WHAT IS BEING ASKED => Check each line of the entries for "when" and report the ones that have it.

DATASET EXTRACT =>
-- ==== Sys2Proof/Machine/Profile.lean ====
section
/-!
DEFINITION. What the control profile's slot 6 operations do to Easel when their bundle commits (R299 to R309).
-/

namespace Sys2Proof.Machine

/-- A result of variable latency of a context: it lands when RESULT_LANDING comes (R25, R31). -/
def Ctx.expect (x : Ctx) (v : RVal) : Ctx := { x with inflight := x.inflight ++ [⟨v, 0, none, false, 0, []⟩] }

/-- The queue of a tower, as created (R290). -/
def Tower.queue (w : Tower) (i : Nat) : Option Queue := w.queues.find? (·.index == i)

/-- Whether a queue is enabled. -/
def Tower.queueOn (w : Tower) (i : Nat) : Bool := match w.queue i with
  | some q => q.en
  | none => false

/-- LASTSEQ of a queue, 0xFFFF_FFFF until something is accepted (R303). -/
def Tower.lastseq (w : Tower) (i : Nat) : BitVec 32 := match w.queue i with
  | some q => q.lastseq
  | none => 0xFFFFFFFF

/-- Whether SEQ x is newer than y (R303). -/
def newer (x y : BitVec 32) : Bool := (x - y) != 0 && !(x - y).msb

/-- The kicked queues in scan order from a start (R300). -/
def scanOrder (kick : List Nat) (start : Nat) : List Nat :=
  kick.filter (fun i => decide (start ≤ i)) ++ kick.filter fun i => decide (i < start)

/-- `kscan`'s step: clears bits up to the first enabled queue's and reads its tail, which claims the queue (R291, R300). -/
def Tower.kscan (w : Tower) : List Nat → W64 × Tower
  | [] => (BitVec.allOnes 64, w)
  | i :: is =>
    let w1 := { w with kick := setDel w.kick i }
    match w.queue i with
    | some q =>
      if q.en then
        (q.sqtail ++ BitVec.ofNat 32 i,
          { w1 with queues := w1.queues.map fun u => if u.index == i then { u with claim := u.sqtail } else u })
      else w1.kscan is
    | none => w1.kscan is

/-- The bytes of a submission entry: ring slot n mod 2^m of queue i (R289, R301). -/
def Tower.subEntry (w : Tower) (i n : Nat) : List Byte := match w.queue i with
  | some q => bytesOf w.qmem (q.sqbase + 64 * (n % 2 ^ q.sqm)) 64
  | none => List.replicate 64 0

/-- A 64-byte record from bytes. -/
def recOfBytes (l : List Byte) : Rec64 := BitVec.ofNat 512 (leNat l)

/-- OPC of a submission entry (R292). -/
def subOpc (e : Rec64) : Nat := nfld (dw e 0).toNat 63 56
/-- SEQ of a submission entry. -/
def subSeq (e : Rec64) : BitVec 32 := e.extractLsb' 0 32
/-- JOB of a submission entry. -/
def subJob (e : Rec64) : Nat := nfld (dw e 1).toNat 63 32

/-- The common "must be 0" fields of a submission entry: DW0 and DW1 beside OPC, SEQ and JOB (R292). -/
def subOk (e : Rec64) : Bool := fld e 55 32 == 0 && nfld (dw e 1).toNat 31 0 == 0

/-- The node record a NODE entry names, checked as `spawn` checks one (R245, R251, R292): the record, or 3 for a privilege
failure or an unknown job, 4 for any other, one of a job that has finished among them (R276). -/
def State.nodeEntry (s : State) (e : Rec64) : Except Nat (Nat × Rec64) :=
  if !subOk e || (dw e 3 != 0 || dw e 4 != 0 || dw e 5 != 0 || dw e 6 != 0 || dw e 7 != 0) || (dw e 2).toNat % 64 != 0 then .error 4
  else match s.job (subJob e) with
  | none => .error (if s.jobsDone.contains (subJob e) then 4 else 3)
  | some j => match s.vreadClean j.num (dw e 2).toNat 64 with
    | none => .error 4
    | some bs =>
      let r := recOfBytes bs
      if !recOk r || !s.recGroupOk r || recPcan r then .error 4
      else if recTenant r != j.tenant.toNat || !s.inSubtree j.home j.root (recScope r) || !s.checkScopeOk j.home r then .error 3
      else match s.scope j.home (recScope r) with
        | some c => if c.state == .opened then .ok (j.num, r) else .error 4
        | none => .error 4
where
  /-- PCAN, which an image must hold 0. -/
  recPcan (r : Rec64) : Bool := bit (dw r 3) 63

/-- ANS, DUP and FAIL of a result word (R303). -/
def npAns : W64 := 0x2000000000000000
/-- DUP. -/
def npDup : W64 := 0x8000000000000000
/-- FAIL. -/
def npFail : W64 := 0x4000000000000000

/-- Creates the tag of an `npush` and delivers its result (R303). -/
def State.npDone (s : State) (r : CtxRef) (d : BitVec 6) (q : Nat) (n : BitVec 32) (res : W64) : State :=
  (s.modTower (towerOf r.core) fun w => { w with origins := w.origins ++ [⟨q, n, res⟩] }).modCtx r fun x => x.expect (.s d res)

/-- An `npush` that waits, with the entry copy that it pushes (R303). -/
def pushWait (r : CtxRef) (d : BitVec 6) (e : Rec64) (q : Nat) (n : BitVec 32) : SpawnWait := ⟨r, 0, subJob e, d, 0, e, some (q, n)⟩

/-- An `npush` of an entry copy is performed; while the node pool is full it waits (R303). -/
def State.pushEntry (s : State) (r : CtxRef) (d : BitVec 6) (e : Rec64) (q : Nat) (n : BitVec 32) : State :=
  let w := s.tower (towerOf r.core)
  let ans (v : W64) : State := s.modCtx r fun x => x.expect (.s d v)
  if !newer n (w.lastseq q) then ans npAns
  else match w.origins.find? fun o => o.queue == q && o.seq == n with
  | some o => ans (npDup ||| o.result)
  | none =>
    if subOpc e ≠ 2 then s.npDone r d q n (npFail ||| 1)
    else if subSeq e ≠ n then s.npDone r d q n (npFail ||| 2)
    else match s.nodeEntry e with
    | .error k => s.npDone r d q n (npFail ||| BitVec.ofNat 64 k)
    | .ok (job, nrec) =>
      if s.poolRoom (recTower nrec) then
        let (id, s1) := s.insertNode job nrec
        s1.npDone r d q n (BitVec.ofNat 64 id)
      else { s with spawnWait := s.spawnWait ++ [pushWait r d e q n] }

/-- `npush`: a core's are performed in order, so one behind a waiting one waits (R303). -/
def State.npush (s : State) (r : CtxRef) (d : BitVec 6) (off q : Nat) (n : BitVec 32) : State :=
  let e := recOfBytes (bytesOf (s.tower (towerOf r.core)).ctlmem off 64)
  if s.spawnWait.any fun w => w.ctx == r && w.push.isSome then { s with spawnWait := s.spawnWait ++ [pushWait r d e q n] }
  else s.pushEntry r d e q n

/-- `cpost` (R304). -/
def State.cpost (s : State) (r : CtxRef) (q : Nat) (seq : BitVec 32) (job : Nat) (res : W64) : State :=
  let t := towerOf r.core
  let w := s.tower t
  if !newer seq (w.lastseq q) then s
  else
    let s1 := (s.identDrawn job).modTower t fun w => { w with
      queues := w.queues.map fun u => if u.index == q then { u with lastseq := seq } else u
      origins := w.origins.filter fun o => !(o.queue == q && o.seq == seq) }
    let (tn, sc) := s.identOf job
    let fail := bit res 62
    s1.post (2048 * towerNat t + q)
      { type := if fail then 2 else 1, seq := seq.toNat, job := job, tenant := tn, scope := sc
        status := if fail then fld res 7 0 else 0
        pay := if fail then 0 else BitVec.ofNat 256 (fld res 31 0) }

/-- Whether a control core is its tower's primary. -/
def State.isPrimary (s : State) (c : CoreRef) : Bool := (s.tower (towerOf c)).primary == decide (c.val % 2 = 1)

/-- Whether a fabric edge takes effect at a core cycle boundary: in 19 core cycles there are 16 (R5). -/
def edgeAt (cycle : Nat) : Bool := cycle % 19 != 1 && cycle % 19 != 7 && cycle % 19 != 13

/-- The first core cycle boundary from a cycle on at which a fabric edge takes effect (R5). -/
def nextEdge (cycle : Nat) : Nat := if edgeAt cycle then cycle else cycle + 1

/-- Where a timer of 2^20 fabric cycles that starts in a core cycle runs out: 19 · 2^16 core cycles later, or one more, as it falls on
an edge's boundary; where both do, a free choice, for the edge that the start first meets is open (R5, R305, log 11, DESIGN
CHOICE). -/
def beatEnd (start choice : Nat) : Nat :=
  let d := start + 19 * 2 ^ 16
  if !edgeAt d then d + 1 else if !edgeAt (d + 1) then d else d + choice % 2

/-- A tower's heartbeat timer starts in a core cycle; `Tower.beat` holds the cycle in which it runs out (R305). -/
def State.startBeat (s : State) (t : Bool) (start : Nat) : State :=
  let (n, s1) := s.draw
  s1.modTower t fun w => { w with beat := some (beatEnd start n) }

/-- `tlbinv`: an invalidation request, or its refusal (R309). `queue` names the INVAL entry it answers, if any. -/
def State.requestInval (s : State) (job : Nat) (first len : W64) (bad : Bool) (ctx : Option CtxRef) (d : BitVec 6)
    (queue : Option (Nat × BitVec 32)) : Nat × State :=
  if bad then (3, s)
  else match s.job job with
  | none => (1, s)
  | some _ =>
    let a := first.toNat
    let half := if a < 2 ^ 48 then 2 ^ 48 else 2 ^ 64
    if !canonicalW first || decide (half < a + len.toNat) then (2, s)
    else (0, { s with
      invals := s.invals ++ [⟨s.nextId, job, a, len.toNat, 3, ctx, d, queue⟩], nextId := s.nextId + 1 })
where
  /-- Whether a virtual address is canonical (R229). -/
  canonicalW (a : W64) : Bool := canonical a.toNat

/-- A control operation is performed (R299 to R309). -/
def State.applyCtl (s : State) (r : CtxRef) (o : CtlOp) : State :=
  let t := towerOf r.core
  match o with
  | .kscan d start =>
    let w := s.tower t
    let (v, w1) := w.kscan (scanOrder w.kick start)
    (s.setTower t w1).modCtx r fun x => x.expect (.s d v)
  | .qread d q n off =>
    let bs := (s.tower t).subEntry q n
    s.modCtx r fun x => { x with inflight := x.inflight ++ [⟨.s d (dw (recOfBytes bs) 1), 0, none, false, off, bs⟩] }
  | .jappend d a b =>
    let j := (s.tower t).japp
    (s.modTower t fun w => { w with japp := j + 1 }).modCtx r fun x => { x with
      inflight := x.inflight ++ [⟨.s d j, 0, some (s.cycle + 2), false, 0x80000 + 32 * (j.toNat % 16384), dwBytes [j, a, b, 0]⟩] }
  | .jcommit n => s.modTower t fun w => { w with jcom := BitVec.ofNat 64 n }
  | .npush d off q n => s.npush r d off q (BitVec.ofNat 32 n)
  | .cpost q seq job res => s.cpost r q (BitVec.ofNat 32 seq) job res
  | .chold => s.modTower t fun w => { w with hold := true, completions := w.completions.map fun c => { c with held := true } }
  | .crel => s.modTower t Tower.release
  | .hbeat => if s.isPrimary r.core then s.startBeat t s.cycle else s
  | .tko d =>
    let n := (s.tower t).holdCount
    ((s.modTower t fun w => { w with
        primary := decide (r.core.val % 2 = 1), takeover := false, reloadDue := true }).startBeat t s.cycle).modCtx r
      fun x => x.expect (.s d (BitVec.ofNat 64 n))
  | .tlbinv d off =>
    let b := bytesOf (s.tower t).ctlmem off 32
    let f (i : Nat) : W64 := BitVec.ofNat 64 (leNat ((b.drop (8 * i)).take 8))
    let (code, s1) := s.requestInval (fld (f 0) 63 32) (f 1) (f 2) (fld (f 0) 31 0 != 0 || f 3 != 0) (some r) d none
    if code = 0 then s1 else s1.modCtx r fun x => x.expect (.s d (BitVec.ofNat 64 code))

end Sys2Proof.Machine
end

WRITTEN ANSWER =>
DEFINITION. What the control profile's slot 6 operations do to Easel when their bundle commits (R299 to R309).
/-- A result of variable latency of a context: it lands when RESULT_LANDING comes (R25, R31). -/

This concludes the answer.